**WHAT THE TASK REQUIRES**:
State, as one number, how many lines in these records hold "with".

Stored data

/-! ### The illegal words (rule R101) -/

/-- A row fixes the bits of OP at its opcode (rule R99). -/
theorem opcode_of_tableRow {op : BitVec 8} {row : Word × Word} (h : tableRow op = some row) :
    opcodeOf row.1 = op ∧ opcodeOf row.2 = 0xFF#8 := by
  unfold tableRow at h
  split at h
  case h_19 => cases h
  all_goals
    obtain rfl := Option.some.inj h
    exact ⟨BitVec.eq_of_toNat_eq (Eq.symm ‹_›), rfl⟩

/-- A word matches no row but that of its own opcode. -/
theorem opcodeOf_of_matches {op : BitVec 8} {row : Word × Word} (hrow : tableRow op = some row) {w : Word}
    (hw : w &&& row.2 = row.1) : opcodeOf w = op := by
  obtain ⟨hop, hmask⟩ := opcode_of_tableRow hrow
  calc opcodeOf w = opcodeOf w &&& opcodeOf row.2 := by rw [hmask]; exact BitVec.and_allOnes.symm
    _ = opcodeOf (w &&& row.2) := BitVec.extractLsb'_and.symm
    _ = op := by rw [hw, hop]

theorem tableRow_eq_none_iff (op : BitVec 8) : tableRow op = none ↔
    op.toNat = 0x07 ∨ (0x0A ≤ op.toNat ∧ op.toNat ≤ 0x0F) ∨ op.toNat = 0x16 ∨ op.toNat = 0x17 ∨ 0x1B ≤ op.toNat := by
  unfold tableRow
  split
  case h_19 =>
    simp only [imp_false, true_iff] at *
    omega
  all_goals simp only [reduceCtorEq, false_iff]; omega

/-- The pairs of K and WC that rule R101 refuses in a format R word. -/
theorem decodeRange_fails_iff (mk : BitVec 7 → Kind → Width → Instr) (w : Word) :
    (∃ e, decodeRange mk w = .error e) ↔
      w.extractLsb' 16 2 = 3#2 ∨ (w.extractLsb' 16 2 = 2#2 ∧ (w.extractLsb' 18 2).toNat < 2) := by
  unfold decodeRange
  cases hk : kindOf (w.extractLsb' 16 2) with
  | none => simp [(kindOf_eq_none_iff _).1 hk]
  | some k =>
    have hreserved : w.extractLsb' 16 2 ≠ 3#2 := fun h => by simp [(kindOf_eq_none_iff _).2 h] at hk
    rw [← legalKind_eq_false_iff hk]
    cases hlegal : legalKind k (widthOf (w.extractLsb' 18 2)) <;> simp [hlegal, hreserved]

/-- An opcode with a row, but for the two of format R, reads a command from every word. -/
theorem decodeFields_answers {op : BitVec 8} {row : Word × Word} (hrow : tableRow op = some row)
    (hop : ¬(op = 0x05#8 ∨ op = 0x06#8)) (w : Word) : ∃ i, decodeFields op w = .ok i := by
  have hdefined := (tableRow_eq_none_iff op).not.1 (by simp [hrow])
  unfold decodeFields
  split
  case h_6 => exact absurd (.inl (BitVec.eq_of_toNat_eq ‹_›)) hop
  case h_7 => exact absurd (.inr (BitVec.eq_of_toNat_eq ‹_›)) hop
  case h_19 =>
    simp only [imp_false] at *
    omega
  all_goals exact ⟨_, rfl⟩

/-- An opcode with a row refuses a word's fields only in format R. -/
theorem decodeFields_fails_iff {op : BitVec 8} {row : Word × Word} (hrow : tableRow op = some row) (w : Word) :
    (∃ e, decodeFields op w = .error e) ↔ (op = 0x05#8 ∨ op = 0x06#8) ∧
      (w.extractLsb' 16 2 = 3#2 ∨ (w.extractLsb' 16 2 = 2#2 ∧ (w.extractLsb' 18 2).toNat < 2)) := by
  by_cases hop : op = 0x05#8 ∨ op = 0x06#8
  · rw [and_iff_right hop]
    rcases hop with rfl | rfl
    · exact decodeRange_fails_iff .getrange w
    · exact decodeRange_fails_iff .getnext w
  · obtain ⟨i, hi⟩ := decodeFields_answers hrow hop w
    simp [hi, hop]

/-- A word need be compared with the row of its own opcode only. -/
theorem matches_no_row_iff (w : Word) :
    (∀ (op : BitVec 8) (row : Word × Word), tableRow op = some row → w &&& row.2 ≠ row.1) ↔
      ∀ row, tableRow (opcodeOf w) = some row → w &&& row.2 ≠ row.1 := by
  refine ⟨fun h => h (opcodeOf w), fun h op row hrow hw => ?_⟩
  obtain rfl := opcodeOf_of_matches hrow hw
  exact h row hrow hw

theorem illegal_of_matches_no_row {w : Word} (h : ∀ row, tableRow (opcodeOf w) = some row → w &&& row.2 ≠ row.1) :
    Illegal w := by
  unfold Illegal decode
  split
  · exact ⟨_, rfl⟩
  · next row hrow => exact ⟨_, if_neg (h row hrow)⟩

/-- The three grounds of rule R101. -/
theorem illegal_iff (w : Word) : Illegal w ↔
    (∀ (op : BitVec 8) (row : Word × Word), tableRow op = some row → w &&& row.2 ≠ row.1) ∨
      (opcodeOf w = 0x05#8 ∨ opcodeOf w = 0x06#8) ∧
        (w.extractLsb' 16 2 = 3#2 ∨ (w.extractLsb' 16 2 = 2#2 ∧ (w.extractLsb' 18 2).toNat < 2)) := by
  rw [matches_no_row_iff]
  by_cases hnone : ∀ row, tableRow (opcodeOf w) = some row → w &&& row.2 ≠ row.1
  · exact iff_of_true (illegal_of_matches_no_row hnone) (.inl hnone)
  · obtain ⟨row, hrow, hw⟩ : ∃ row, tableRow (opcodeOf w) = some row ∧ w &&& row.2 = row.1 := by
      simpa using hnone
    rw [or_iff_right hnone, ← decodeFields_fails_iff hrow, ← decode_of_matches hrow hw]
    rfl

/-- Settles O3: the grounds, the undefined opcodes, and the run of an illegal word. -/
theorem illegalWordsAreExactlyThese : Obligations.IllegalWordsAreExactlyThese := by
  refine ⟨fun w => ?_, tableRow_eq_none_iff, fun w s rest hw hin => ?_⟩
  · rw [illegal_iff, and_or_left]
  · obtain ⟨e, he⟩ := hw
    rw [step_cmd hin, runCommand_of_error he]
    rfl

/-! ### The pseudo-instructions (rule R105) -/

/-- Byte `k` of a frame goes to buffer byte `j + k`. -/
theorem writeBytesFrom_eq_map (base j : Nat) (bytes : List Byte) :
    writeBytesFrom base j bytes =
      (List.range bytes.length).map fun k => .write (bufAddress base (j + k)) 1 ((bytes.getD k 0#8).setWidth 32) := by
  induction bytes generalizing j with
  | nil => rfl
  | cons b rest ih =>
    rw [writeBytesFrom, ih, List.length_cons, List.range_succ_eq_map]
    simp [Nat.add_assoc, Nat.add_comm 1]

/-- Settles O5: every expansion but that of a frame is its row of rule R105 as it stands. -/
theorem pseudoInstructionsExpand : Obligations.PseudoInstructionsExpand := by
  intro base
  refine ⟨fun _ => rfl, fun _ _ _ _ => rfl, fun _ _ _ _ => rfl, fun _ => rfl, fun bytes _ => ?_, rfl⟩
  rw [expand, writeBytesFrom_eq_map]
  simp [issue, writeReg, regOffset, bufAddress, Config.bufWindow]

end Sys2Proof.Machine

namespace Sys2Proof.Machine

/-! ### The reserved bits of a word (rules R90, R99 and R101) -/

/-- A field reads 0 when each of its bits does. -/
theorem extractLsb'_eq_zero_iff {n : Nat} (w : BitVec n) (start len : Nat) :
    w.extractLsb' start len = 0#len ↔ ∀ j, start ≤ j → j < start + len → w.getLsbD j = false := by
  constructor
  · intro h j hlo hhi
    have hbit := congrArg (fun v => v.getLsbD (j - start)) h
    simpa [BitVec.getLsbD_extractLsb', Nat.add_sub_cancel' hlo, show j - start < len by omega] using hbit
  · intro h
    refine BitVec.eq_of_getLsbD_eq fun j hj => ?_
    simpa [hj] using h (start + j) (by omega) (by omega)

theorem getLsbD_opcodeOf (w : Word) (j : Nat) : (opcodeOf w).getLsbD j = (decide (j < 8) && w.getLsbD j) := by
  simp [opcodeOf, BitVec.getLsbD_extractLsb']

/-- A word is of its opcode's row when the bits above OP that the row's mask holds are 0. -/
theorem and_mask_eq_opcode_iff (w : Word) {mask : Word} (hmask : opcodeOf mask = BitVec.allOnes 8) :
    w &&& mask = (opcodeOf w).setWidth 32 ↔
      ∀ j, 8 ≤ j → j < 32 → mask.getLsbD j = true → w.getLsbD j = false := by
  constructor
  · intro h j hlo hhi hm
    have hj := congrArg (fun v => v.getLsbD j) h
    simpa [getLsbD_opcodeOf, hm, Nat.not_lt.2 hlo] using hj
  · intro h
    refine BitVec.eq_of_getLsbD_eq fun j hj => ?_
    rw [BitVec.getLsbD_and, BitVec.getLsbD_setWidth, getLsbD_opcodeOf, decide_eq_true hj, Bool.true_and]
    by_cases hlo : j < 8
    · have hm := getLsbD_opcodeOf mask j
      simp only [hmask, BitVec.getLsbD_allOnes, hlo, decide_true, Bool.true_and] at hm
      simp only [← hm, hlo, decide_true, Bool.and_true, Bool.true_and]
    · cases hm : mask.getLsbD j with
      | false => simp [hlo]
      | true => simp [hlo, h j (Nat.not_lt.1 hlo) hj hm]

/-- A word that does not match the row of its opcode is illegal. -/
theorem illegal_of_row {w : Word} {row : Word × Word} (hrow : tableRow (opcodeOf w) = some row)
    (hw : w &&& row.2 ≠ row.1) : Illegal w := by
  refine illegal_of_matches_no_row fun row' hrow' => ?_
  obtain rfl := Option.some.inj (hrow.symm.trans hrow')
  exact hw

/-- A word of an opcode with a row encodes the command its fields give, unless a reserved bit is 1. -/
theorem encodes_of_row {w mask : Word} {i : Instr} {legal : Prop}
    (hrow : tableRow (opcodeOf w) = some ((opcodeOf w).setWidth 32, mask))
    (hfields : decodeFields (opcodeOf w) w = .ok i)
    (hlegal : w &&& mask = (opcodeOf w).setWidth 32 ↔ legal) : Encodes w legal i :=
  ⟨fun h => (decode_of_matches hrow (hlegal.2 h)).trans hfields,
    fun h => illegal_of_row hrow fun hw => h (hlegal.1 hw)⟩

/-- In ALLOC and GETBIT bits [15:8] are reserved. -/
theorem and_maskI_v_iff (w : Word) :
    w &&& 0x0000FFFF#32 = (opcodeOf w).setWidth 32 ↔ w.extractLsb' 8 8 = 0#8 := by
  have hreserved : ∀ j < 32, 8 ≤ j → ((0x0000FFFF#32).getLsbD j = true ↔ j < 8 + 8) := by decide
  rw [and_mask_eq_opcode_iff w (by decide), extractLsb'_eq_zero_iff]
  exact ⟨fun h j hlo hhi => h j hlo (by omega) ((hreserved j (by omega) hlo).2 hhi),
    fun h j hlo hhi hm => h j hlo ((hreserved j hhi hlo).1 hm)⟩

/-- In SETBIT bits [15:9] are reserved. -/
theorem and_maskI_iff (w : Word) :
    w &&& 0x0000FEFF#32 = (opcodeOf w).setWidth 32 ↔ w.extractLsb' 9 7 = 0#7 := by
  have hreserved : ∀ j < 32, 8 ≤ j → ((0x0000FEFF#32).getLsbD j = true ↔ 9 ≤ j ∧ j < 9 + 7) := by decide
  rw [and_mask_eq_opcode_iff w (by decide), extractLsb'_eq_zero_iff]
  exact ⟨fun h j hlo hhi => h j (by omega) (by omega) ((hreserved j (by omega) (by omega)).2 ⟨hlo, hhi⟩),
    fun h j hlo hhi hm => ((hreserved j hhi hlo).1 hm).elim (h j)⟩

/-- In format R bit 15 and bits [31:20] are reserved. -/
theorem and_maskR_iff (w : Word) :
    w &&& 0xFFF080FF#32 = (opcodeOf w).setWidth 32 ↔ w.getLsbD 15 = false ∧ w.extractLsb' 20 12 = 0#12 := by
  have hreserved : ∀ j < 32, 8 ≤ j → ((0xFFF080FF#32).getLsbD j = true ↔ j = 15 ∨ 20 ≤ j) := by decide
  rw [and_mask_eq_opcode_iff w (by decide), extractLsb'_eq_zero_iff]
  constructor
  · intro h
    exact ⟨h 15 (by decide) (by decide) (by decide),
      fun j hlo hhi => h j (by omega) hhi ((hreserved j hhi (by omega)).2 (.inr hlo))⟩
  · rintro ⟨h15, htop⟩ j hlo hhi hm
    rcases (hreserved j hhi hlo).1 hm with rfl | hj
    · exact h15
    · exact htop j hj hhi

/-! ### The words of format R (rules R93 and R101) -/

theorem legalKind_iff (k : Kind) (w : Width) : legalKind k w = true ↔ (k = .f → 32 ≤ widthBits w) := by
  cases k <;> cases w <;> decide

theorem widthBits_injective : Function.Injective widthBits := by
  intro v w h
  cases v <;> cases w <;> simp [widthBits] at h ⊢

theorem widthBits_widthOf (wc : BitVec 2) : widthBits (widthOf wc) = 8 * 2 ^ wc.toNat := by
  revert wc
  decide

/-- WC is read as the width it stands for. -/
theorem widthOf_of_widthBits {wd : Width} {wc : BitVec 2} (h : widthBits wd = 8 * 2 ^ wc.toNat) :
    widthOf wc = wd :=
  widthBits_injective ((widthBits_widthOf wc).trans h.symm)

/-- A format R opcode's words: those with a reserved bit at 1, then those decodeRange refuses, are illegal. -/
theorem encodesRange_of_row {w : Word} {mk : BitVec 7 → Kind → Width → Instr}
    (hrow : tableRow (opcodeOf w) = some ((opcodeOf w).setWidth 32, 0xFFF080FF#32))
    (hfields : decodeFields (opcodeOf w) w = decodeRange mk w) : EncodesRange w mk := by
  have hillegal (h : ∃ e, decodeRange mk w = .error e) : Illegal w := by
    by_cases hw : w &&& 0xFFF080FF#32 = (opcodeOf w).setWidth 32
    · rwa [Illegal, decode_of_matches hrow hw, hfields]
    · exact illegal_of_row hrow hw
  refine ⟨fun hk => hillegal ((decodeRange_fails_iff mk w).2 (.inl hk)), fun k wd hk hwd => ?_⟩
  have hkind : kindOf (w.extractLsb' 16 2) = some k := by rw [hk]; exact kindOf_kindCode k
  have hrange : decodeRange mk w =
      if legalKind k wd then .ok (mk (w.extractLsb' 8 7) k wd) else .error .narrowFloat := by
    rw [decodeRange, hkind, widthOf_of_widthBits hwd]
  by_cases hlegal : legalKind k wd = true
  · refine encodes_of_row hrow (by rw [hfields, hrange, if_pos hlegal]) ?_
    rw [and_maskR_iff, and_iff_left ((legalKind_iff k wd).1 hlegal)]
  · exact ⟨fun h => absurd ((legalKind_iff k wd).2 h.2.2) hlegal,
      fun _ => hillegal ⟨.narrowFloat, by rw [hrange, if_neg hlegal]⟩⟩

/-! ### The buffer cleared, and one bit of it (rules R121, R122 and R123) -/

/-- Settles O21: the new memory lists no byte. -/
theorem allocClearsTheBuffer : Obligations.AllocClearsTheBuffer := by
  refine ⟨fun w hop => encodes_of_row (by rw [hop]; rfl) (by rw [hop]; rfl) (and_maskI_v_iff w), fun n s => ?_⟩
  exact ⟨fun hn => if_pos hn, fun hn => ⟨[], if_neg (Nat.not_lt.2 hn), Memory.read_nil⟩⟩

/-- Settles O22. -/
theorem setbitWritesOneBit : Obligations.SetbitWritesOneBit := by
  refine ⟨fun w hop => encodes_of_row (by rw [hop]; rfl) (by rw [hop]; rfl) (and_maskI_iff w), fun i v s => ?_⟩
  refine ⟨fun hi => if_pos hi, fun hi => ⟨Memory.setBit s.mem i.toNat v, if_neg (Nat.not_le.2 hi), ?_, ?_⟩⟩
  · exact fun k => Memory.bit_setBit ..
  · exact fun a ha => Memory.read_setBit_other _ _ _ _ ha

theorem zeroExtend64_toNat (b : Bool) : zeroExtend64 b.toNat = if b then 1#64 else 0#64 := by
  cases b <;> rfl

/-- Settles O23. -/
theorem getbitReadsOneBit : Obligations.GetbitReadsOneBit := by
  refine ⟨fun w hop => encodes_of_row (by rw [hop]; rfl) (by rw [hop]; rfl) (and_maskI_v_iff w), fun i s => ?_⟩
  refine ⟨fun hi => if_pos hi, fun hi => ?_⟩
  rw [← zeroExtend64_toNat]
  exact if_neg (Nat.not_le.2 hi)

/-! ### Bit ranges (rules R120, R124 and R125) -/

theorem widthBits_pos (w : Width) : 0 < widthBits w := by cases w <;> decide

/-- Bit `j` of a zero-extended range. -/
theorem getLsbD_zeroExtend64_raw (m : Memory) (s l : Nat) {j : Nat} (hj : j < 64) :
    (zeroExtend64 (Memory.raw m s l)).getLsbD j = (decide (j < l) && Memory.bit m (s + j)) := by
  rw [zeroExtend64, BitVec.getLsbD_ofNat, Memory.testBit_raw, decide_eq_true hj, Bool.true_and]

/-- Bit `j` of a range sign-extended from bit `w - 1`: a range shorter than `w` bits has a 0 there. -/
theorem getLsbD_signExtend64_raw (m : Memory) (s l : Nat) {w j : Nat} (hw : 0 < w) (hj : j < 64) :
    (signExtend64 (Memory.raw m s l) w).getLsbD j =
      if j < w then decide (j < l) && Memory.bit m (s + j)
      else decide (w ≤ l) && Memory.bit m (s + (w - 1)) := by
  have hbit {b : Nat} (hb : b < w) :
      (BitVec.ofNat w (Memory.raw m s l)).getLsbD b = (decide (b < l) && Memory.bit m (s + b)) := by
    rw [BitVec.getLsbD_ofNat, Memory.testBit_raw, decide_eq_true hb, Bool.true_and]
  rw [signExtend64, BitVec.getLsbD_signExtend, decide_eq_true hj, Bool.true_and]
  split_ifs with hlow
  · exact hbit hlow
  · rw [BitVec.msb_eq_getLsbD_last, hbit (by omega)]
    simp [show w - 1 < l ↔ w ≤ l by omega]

**EXERCISE ANSWER**:
11